What is asset reconstruction?


Asset reconstruction is the activity of converting a bad or non-performing asset into performing
asset. The process of asset reconstruction involves several steps including purchasing of bad
asset by a dedicated asset reconstruction company (ARC) including the underlying hypothecated
asset, financing of the bad asset conversion into good asset using bonds, debentures, securities
and cash, realization of returns from the hypothecated assets etc.

Reconstruction, is to be done with the RBI regulations and the SARFAESI Act gives the
following components for reconstruction of assets: –
a. taking over or changing the management of the business of the borrower,
b. the sale or lease of a part or whole of the business of the borrower;
c. rescheduling of payment of debts payable by the borrower;
d. enforcement of security interest in accordance with the provisions of this Act;
e. settlement of dues payable by the borrower;
f. taking possession of secured assets in accordance with the provisions of this Act.

What is mean by ‘enforcement of security interests’?


The Act empowers the lender (banker), when the borrower defaults, to issue notice to the
defaulting borrower and guarantor, calling to repay the debt within 60 days from the date of the
notice.
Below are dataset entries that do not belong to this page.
/-! ### Rows 1 to 7 -/

/-- Each row is the row before it with one more zero byte folded in (40_table_builder R83). -/
theorem tableValue_succ (k : Nat) (n : Byte) : tableValue (k + 1) n = byteFold (tableValue k n) 0 := by
  rw [tableValue, byteFold, idx1_eq, show (0 : Byte) = 0#8 from rfl, BitVec.xor_zero]

theorem crcUpdate_concat (crc : Word) (bs : List Byte) (b : Byte) :
    crcUpdate crc (bs ++ [b]) = byteFold (crcUpdate crc bs) b := List.foldl_concat ..

theorem tableValue_eq_crcUpdate (k : Nat) (n : Byte) : tableValue k n = crcUpdate 0 (n :: List.replicate k 0) := by
  induction k with
  | zero => exact (byteFold_zero n).symm
  | succ k ih => rw [tableValue_succ, ih, List.replicate_succ', ← List.cons_append, crcUpdate_concat]

theorem tableValue_xor (k : Nat) (a b : Byte) : tableValue k (a ^^^ b) = tableValue k a ^^^ tableValue k b := by
  induction k with
  | zero => exact baseEntry_xor a b
  | succ k ih =>
    simp only [tableValue, ih, lowByte, BitVec.setWidth_xor, baseEntry_xor, BitVec.ushiftRight_xor_distrib]
    ac_rfl

/-- Up to row 5 the low byte of a shifted base entry is still 0. -/
theorem lowByte_baseEntry_shifted {k : Nat} (n : Byte) (hk : k ≤ 5) : lowByte (baseEntry n >>> (8 * k)) = 0#8 := by
  apply BitVec.eq_of_getLsbD_eq
  intro i hi
  rw [lowByte, BitVec.getLsbD_setWidth, BitVec.getLsbD_ushiftRight, baseEntry_getLsbD_low n (by omega),
    Bool.and_false, BitVec.getLsbD_zero]

/-- Up to row 6 the lookup is of entry 0, and only the shift remains. -/
theorem tableValue_eq_shift {k : Nat} (n : Byte) (hk : k ≤ 6) : tableValue k n = baseEntry n >>> (8 * k) := by
  induction k with
  | zero => simp [tableValue]
  | succ k ih =>
    rw [tableValue, ih (by omega), lowByte_baseEntry_shifted n (by omega), baseEntry_zero, BitVec.zero_xor,
      ← BitVec.shiftRight_add, Nat.mul_succ]

/-- Row 7 is the first whose lookup is not of entry 0 throughout. -/
theorem tableValue_seven (n : Byte) :
    tableValue 7 n = baseEntry (lowByte (baseEntry n >>> 48)) ^^^ (baseEntry n >>> 56) := by
  rw [tableValue, tableValue_eq_shift n (by omega), ← BitVec.shiftRight_add]

/-- Settles O19, by the shift up to row 6, the recurrence and linearity. -/
theorem sliceRowFacts : Obligations.SliceRowFacts := by
  intro t ht
  refine ⟨fun k n => tableValue k.val n, ht, fun k n _ hk => tableValue_eq_shift n hk, tableValue_seven,
    fun k => tableValue_eq_crcUpdate k.val, fun k => tableValue_xor k.val, fun k => tableValue_zero k.val,
    fun k n hk => ?_, 1, ?_⟩
  · show lowByte (tableValue k.val n) = 0
    rw [tableValue_eq_shift n (by omega)]
    exact lowByte_baseEntry_shifted n hk
  · show baseEntry (lowByte (baseEntry 1 >>> 48)) ≠ 0
    rw [show baseEntry 1 = 0x01B0000000000000 by decide]
    decide

end Sys2Proof.Machine

/-!
### The statements of 41_updater_slice1

A byte fold is linear in accumulator and byte together (`byteFold_xor`): that the update is linear, that a word fold is
eight byte folds (`wordFold_eq_crcUpdate`) and so that an update in either mode folds the bytes of its range
(`exec_updateOp_responds`, `replies_crcUpdate`) follow from it. Streams are then an induction over their chunks.
-/

namespace Sys2Proof.Machine

/-! ### The update is linear -/

/-- Eight rounds are linear, so a byte fold is linear in accumulator and byte together. -/
theorem byteFold_xor (c d : Word) (a b : Byte) : byteFold (c ^^^ d) (a ^^^ b) = byteFold c a ^^^ byteFold d b := by
  simp only [← serialFold_eq_byteFold, serialFold, ← polyRounds_xor, BitVec.setWidth_xor]
  congr 1
  ac_rfl

@[simp] theorem crcUpdate_nil (crc : Word) : crcUpdate crc [] = crc := rfl

theorem crcUpdate_cons (crc : Word) (b : Byte) (bs : List Byte) :
    crcUpdate crc (b :: bs) = crcUpdate (byteFold crc b) bs := rfl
If the borrower fails to comply with the notice, the bank or the financial institution may
enforce security interests (means interest of the bank/creditor) by following the provisions of the
Act:
a. Take possession of the security;
b. Sale or lease or assign the right over the security;
c. Appoint Manager to manage the security;
d. Ask any debtors of the borrower to pay any sum due to the borrower.

If there are more than one secured creditors, the decision about the enforcement of SARFEASI
provisions will be applicable only if 75% of them are agreeing.